Make sure you have the right skills to help the mentee and that it’s someone you are genuinely interested in. And when it comes to helping them, you want to make sure you’re empowering them and providing guidance to help them find their own answers, not just give them answers. – Torrie Kranze, CEO, National Kidney Foundation
You’ve Found Someone. Now What?
A successful mentorship relationship, like any successful relationship, is one that benefits both people. But how do you make sure that happens?
One of the most important things is for both of you to agree on a set of boundaries. How often will you meet? What form of communication works best for both parties? The goal is to show mutual respect for the value of each other’s time.
When it comes to advice for mentees, one thing stands out: Be prepared.
“I just had a mentee that I was so impressed with because every time we met, she was so prepared,” said Duncan. “She had thought about exactly what issues she wanted help with and what specific questions she had.”
It’s equally as important for mentors to be thoughtful about the relationship.
“Make sure you have the right skills to help the mentee and that it’s someone you are genuinely interested in,” said Kranze. “And when it comes to helping them, you want to make sure you’re empowering them and providing guidance to help them find their own answers, not just give them answers. My first mentors gave me so much independence and autonomy but at the same time they were always there and approachable when I had questions. And they asked me great questions too.”
Above all, Pineda advises all parties to “have fun with it.
“Every time I mentor someone, I always feel like I get so much out of it, sometimes personally, sometimes professionally, sometimes both.”
More Than a Mentor
While a great mentorship can provide invaluable guidance and support, Elam advises everyone looking to advance their career to also find themselves a sponsor.
“A sponsor is someone with some real juice,” she said, “someone senior to you that will throw your name in the hat when opportunities come up.”
She said it’s not that women lack ambition, it’s that they often lack access.
“You want someone who’s willing to leverage their influence to help you succeed,” she said.
Elam advises everyone she can to read the book “Forget a Mentor, Get a Sponsor” by Sylvia Ann Hewitt to learn more about the difference a sponsor can make. Contrary to the title, however, she thinks it’s good to have both mentors and sponsors.

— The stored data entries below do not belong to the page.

/-- The body of a reply (11.6, 11.8; log 14). Below four quarters STAGE_OK has no bytes for the effective day and LOAD_OK
none for the generation, and both send the sequence absent, as four bytes FF (R26; log 20). DESIGN CHOICE. -/
def replyBody : Reply → List Byte
  | .refused code kind quoteId detail =>
    beBytes 1 (refusalNumber code) ++ [kind] ++ beBytes 2 quoteId ++ beBytes 4 detail
  | .quoteOk id meter tender p expiry holdTime => quoteOkBytes id meter tender p expiry holdTime
  | .token k => tokenReplyBytes k
  | .cancelOk id outcome => beBytes 2 id ++ beBytes 1 (outcomeNumber outcome)
  | .tillStatusData d => tillStatusBytes d
  | .enrolOk meter slot rate seq => beBytes 5 meter ++ beBytes 2 slot ++ beBytes 1 rate ++ beBytes 4 seq
  | .editOk tariff rate arrears eligible seq =>
    beBytes 1 tariff ++ beBytes 1 rate ++ beBytes 4 arrears ++ boolByte eligible ++ optBytes 4 seq
  | .stateOk meter account seq => beBytes 5 meter ++ beBytes 1 (accountNumber account) ++ beBytes 4 seq
  | .purgeOk meter seq => beBytes 5 meter ++ beBytes 4 seq
  | .restoreOk meter rate seq => beBytes 5 meter ++ beBytes 1 rate ++ beBytes 4 seq
  | .meterData r monthCurrent => meterDataBytes r monthCurrent
  | .stageOk quarters day seq =>
    beBytes 1 quarters ++ (if quarters = 4 then optBytes 2 day else []) ++ optBytes 4 seq
  | .unstageOk seq => beBytes 4 seq
  | .loadOk quarters g seq => beBytes 1 quarters ++ (if quarters = 4 then beBytes 4 (g.getD 0) else []) ++ optBytes 4 seq
  | .tariffData sel quarter g day entries => tariffDataBytes sel quarter g day entries
  | .voucherOk serial amount b seq => beBytes 4 serial ++ beBytes 4 amount ++ beBytes 4 b ++ beBytes 4 seq
  | .floorOk floor b r seq => beBytes 4 floor ++ beBytes 4 b ++ beBytes 4 r ++ optBytes 4 seq
  | .journalData entries =>
    listBytes (entries.map fun e => beBytes 1 (journalEntryBytes e).length ++ journalEntryBytes e)
  | .journalReleaseOk point held => beBytes 4 point ++ beBytes 2 held
  | .clockOk value day rolled seq => dateTimeBytes value ++ beBytes 2 day ++ boolByte rolled ++ optBytes 4 seq
  | .clockData valid now day =>
    boolByte valid ++ optDateTimeBytes now ++ optBytes 2 (now.map (·.day)) ++
      optBytes 2 (now.map fun d => monthTagOf d.day) ++ beBytes 2 day
  | .summaryData index d =>
    beBytes 1 index ++ beBytes 2 d.day ++ optDateTimeBytes d.closedAt ++ countsBytes d.counts ++ optBytes 4 d.seq
  | .totalsData day c tills units =>
    beBytes 2 day ++ countsBytes c ++ (allTills.map fun t => countsBytes (tills.get t)).flatten ++ beBytes 1 units
  | .tillCloseOk t c seq => beBytes 1 t.val ++ countsBytes c ++ beBytes 4 seq
  | .holdOk lapse => optDateTimeBytes lapse
  | .releaseOk => []
  | .linkOk t v link seq =>
    beBytes 1 t.val ++ linkSettingsBytes v ++ beBytes 1 (linkStateNumber link) ++ optBytes 4 seq
  | .quoteTimeOk v seq => beBytes 2 v ++ optBytes 4 seq
  | .maskOk m seq => beBytes 2 (maskNumber m) ++ optBytes 4 seq
  | .clearOk latches tillSet => latchBytes latches ++ beBytes 1 (tillSetNumber tillSet)
  | .statusData d => statusBytes d
  | .commissionOk seq => beBytes 4 seq
  | .retryOk cleared seq => beBytes 1 (if cleared then 1 else 2) ++ optBytes 4 seq
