/-- A line after a verified unit left the buffer: the dirty count of a stored record image's line falls by one (R104). -/
def lineAfterStore (u : CommitUnit) (s : State) (j : LineNo) : Line :=
  match u.part with
  | some (.image _ r) => if findLine r.meter s = some j then { s.line j with dirty := (s.line j).dirty - 1 } else s.line j
  | _ => s.line j

/-- The dirty count of a stored record image's line falls by one; no line changes otherwise (R104). -/
def linesAfterStore (u : CommitUnit) (s t : State) : Prop :=
  t.working.recency = s.working.recency ∧ ∀ j, t.line j = lineAfterStore u s j

/-- The unit that a waiting SYSTEM poster of the part brings when it posts (R120, R127, R131, R154). -/
def Waiter.systemUnit (s : State) (w : Waiter) : Option CommitUnit :=
  let unit := fun (body : EntryBody) (summary : Option DaySummary) =>
    if w.hasEntry = true then { postedUnit s .system none s.now .part body s.site with
        summary := summary.map fun d => { d with seq := some s.journal.nextSeq } }
    else ⟨.system, none, none, summary, s.site⟩
  match w.job with
  | .dayClose d => some (unit (.dayClose d.day d.counts) (some d))
  | .tariffShift g day => some (unit (.tariffShift g day) none)
  | .powerUp f => some (unit (.powerUp f) none)
  | _ => none

/-- An office request's unit was refused at the room that the verified write of the unit `u` offered it (R123): it left
the list, its reservation is released, `behind` still wait, and the unit `posted` of the next waiter took the room. -/
def refusedAtRoom (o : Outstanding) (u : CommitUnit) (rest : List CommitUnit) (code : RefusalCode) (area : Option Assembly)
    (w : Waiter) (behind : List Waiter) (posted : Option CommitUnit) (s t : State) : Prop :=
  let entries := if posted.any (·.entry.isSome) = true then 1 else 0
  t.waiters = behind ∧ t.buffer = rest ++ posted.toList ∧ t.site = (posted.map (·.image)).getD s.site ∧
    t.assembly = area ∧
    t.journal = ⟨s.journal.nextSeq + entries, s.journal.reservations - (if w.hasEntry = true then 1 else 0) - entries⟩ ∧
    stored u s t ∧ linesAfterStore u s t ∧ replied .office o.tag (.refused code o.kind 0 0) s t ∧ onlyLevels s t ∧
    keepsAllBut [.areas, .lines, .buffer, .waiters, .assembly, .site, .journal, .conditions, .outstanding .office,
      .replies .office] s t

/-- A quarter goes on with the collection in the assembly area: quarter 0 begins one (R26). -/
def State.quarterFits (s : State) (purpose : Purpose) (quarter : Nat) : Prop :=
  quarter = 0 ∨ ∃ a, s.assembly = some a ∧ a.purpose = purpose ∧ a.entries.length = 4 * quarter

/-- The entries collected before a quarter (R26). -/
def State.collected (s : State) (quarter : Nat) : List TariffEntry :=
  if quarter = 0 then [] else s.assembly.elim [] (·.entries)

/-- The sixteen entries of a list. -/
def setOf (es : List TariffEntry) : TariffSet := Vector.ofFn fun i => es.getD i.val none

/-- The state of a link whose receive side has taken its settings (R204). -/
def linkAfter (old : LinkState) (v : LinkSettings) : LinkState :=
  if v.enabled = true then (if old = .off then .active else old) else .off

/-- What a slot owes is discarded when its link becomes OFF (R199). -/
def VendSlot.unanswered (v : VendSlot) : VendSlot :=
  { v with quote := v.quote.map fun q => { q with replyTag := none }
           reprint := v.reprint.map fun w => { w with replyTag := none } }

/-- A slot with its work abandoned at the entry to HOLD (R181). -/
def VendSlot.dropped (v : VendSlot) : VendSlot :=
  { v with state := .idle, quote := none, abandon := none, timer := none, reprint := none }

/-- The OPEN quote of a slot. -/
def VendSlot.openQuote? (v : VendSlot) : Option QuoteRecord := if v.state = .opened then v.quote else none

/-- A slot whose quote closed with an outcome; its pin stays where a reprint in progress holds it (R65, R73). -/
def VendSlot.closedWith (v : VendSlot) (id : Nat) (outcome : CloseOutcome) : VendSlot :=
  { v with state := .idle, quote := none, abandon := none, timer := none, lastClosed := some (id, outcome)
           pin := if v.reprintHoldsPin = true then v.pin else none }

/-- A closed quote's reserved budget is given back and the slot's pin released, where no reprint in progress holds it
(R65, R73). -/
def givesBack (k : Till) (q : QuoteRecord) (s t : State) : Prop :=
  t.reserved = s.reserved - q.reservedBudget.getD 0 ∧
    (∀ j, t.line j = if (s.slot k).reprintHoldsPin = false ∧ findPinned (.slot k) s = some j then
      { s.line j with pin := none } else s.line j) ∧
    t.working.recency = s.working.recency

/-- The journal reservation that a closing quote gives back (R65). -/
def QuoteRecord.reservation (q : QuoteRecord) : Nat := if q.journalReservation = true then 1 else 0

/-- A slot as its link is made OFF (R77): an OPEN quote closes LINK_OFF, one in QUOTING or FETCHING takes the abandon
cause unless one is set, one in CONFIRMING or POSTING goes on, and so does a reprint; the replies it owes are discarded
(R199). -/
def VendSlot.cutOff (v : VendSlot) : VendSlot :=
  match v.state, v.openQuote? with
  | .quoting, _ => { v.unanswered with abandon := some (v.abandon.getD .linkOff) }
  | .fetching, _ => { v.unanswered with abandon := some (v.abandon.getD .linkOff) }
  | _, some q => v.unanswered.closedWith q.id .linkOff
  | _, none => v.unanswered

/-- A till link made OFF (R77, R199, R204): its port owes and holds nothing but a frame in transmission, and the slot's
OPEN quote gives back what it holds. -/
def linkCut (k : Till) (s t : State) : Prop :=
  t.slot k = (s.slot k).cutOff ∧ (t.port (.till k)).outstanding = none ∧ t.replies (.till k) = (s.port (.till k)).sending ∧
    match (s.slot k).openQuote? with
    | none => t.reserved = s.reserved ∧ t.working = s.working
    | some q => givesBack k q s t

/-! ### Lines -/

/-- The meter's line is VALID and unpinned and holds the record, and the owner pins no line: its lookup is a hit (R98). -/
abbrev State.hits (s : State) (o : Owner) (meter : Nat) (l : LineNo) (r : Record) : Prop :=
  findLine meter s = some l ∧ s.line l = ⟨.valid, some meter, none, (s.line l).dirty, some r⟩ ∧ r.meter = meter ∧
    findPinned o s = none

/-- The meter's line is VALID, pinned by the owner and by it alone, and holds the record (R98, R102). -/
abbrev State.pins (s : State) (o : Owner) (meter : Nat) (l : LineNo) (r : Record) : Prop :=
  findLine meter s = some l ∧ s.line l = ⟨.valid, some meter, some o, (s.line l).dirty, some r⟩ ∧ r.meter = meter ∧
    findPinned o s = some l

/-- One line changed, with the recency order as given. -/
def lineIs (l : LineNo) (v : Line) (order : List LineNo) (s t : State) : Prop :=
  t.line l = v ∧ (∀ j, j ≠ l → t.line j = s.line j) ∧ t.working.recency = order

/-- One line changed and moved to the most recent end (R97). -/
def lineBecomes (l : LineNo) (v : Line) (s t : State) : Prop :=
  t.line l = v ∧ (∀ j, j ≠ l → t.line j = s.line j) ∧ t.working.recency = s.working.recency.erase l ++ [l]

/-- An office record request missed (R12, R98, R99, R108): the victim line is FILLING for the meter and pinned to the
office, the fetch of the entry's slot is queued behind the others or begun by the idle store, and the request stays
outstanding until the fetch completes. -/
def missesFor (req : RecordRequest) (slot : Nat) (tag kind : Byte) (l : LineNo) (s t : State) : Prop :=
  lineBecomes l ⟨.filling, some req.meter, some .office, 0, none⟩ s t ∧ t.officeRequest = some req ∧
    (t.port .office).outstanding = some ⟨tag, kind⟩ ∧
    (s.store.service ≠ .idle → t.store.service = s.store.service ∧
      t.store.queue = s.store.queue ++ [.record l req.meter slot]) ∧
    (s.store.service = .idle → s.buffer = [] → s.store.queue = [] → s.store.retryWaiting = false →
      t.store.service = .reading (.record l req.meter slot) ∧ t.store.queue = []) ∧
    keepsAllBut [.lines, .officeRequest, .outstanding .office] s t

/-! ### What the Record Store serves (R108, R109) -/

/-- What an IDLE Record Store takes up, with the retry and the queue that are left: a waiting STORE_RETRY; a unit of a full
buffer while NORMAL; the oldest fetch; a unit while NORMAL; or nothing (R109). -/
def RecordStore.choice (faulted : Bool) (units : Nat) (retry : Bool) (queue : List Fetch) : Service × Bool × List Fetch :=
  if retry = true then (.retrying false, false, queue)
  else if faulted = false ∧ 4 ≤ units then (.writing, false, queue)
  else
    match queue with
    | f :: rest => (.reading f, false, rest)
    | [] => if faulted = false ∧ units ≠ 0 then (.writing, false, []) else (.idle, false, [])

/-- What the store is doing, whether a STORE_RETRY waits, and the fetch queue. -/
def RecordStore.work (st : RecordStore) : Service × Bool × List Fetch := (st.service, st.retryWaiting, st.queue)

/-- The command completes the store's operation: a fetch or an area read, a write that verified or failed a second time, an
attempt of a STORE_RETRY that verified or was the second (R101, R107, R110, R112, R115). -/
def State.completes (s : State) (c : Instr) : Prop :=
  match s.store.service with
  | .idle => False
  | .reading f => if f.isArea = true then c = .areaReadComplete else ∃ damaged, c = .recordFetchComplete damaged
  | .writing => s.buffer ≠ [] ∧ c = .unitWriteComplete .verified
  | .rewriting => s.buffer ≠ [] ∧ ∃ r, c = .unitWriteComplete r
  | .retrying second => s.buffer ≠ [] ∧ ∃ r, c = .retryAttemptComplete r ∧ (r = .verified ∨ second = true)

/-- The command is a first failure of the store's write or attempt, which is made once more (R111, R115). -/
def State.tryAgain (s : State) (c : Instr) : Option Service :=
  match c, s.store.service, s.buffer with
  | .unitWriteComplete (.failed _), .writing, _ :: _ => some .rewriting
  | .retryAttemptComplete (.failed _), .retrying false, _ :: _ => some (.retrying true)
  | _, _, _ => none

“Mentors can give you that coaching, feedback and perspective,” she said. “And a mentoring relationship can lead to sponsoring.”
The Time is Now
Opportunities for women in the region to brush up on leadership skills and reach for that next level have rapidly increased in recent years. In addition to the launch of programs like the Women’s Leadership Academy and Enterprising Women of Color, the New Orleans Chamber of Commerce’s annual Power Up: Women’s Leadership Conference launched in 2019 and Junior League of New Orleans will host its second annual Women’s Leadership Summit on Nov. 5, 2021.

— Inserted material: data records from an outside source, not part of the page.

/-- The level conditions follow their levels (R170), told of every change of sales-free, B, R and the floor (R138,
R171), of the store's fault state and of the valid flag: while arisings are taken, every step leaves the levels at rest,
a level that is present latched (R169). By any command but CONDITION_CLEAR no latch is cleared; a level that goes from
absent to present is latched, and its notice is queued while its enable is on (R173); the latch of one that is absent
before and after stands, and no notice of it is queued, but for a level that passed within the step (`passingLevel`);
with the enable off no notice is queued. An event condition is latched by its event alone (R172): a till link's FAULT, a
shift at a rollover, the lapse of the hold, the completion of start-up. At most one notice of a condition is pending
(R173). The model's choices: the levels present at once arise in one order (log 45), and the order of the rollover's
effects (log 23). -/
def Obligations.LevelsReported : Prop :=
  (∀ s t : State, LevelLaw s → step s = .next t → LevelLaw t) ∧
  (∀ s t : State, s.noticesOnce → step s = .next t → t.noticesOnce) ∧
  ∀ (c : Instr) (s t : State), LevelLaw s → s.takesArisings = true → t.takesArisings = true →
    (∀ tag body, c ≠ .conditionClear tag body) → exec c s = .next t →
    (∀ d : Condition, s.latched d = true → t.latched d = true) ∧
    (∀ d : Condition, d.isLevel = true →
      (s.levelOf d = false → t.levelOf d = true → t.latched d = true ∧
        (conditionBit s.site.mask d = true → conditionBit t.site.mask d = true → t.noticeQueued d)) ∧
      (s.levelOf d = false → t.levelOf d = false → passingLevel d s t ∨
        t.latched d = s.latched d ∧ (t.noticePending d = true → s.noticePending d = true)) ∧
      (conditionBit s.site.mask d = false → conditionBit t.site.mask d = false → t.noticePending d = true →
        s.noticePending d = true)) ∧
    (∀ d : Condition, d.isLevel = false → s.latched d = false → t.latched d = true →
      (d = .lineFault ∧ ∃ k, c = .linkEntersFault (.till k)) ∨
      (d = .tariffShifted ∧ s.site.businessDay < t.site.businessDay ∧ s.site.pendingSet ≠ none) ∨
      (d = .holdLapsed ∧ c = .officeHoldLapse) ∨ (d = .powerUp ∧ c = .startUpComplete))

/-! ### Laws that every step keeps -/

/-- No step posts a fifth unit (R121). -/
def Obligations.StepKeepsBufferLaw : Prop := ∀ s t : State, BufferLaw s → step s = .next t → BufferLaw t

/-- Every line keeps exactly one place in the recency order (R96). -/
def Obligations.StepKeepsRecencyLaw : Prop := ∀ s t : State, RecencyLaw s → step s = .next t → RecencyLaw t

/-- The directory stays sorted by increasing meter number with no meter twice, and the record slots in their order. With
it the law of the record slots is kept: no two entries name one slot, nor does a METER_ENROL unit that waits (R10), and
every slot that the directory, the store, a unit or a fetch names is from 0 to 8,191. So the directory's entries stay at
distinct slots and it holds at most 8,192 of them (R9). -/
def Obligations.StepKeepsDirectoryLaw : Prop :=
  (∀ s t : State, DirectoryLaw s → step s = .next t → DirectoryLaw t) ∧
    ∀ s t : State, DirectoryLaw s → SlotLaw s → step s = .next t →
      SlotLaw t ∧ DirectorySlots t.directory ∧ t.directory.length ≤ 8192

/-- While the valid flag is yes the date-time is in range and the business day is never later than its day (R146); with
the flag no the Calendar holds no date-time (R144). -/
def Obligations.StepKeepsCalendarLaw : Prop := ∀ s t : State, CalendarLaw s → step s = .next t → CalendarLaw t

/-- Whenever a pending set exists its effective day is later than the business day (R25), in working state, in every
unit of the buffer and in the stored images. -/
def Obligations.StepKeepsPendingSetLaw : Prop := ∀ s t : State, PendingSetLaw s → step s = .next t → PendingSetLaw t

/-- R is the sum of the reserved tenders and never exceeds B (R161): the office never sells more than the budget. -/
def Obligations.StepKeepsBudgetLaw : Prop := ∀ s t : State, BudgetLaw s → step s = .next t → BudgetLaw t

/-! ### Frames, bodies, tokens -/

/-- A character on its line is a start bit at the spacing level, the eight data bits, least significant first, and a stop
bit at the marking level (R193; that a data bit of 1 is the marking level is log 50). From a line at rest, the levels of
a frame are read as its characters, and from HUNT the characters of a frame with a tag and a body of at most 200 bytes
end it as that good frame: the receiver reads back every frame that the sender forms (R194, R195). -/
def Obligations.ReceiverReadsFrame : Prop :=
  (∀ b : Byte, (charLevels b).length = 10 ∧ (charLevels b)[0]? = some .spacing ∧ (charLevels b)[9]? = some .marking ∧
    ∀ i, i < 8 → (charLevels b)[i + 1]? = some (if b.getLsbD i = true then .marking else .spacing)) ∧
  ∀ f : Frame, f.tag ≠ 0 → f.body.length ≤ maxBody →
    (∀ n, readLine .rest (List.replicate n .marking ++ frameLevels f) = (wireBytes f).map fun b => ⟨b, true⟩) ∧
    receive .hunt ((wireBytes f).map fun b => ⟨b, true⟩) = (.hunt, some (.good f))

The pandemic has also provided many women with an opportunity to look more reflectively on their career, and in some cases led them to take the leap and start their own business. Professional networking site LinkedIn reported that from March through November of 2020 the number of female entrepreneurs on the platform grew by 5% — more than double its pre-pandemic average.
“Most of the world didn’t close,” said Carter of the pandemic shutdown, “which has created the perfect platform for women to get ready for when it does open fully again. Now is the time to think differently, to make those connections. We want women to be there, on the front line, fully capable to respond when those opportunities come.”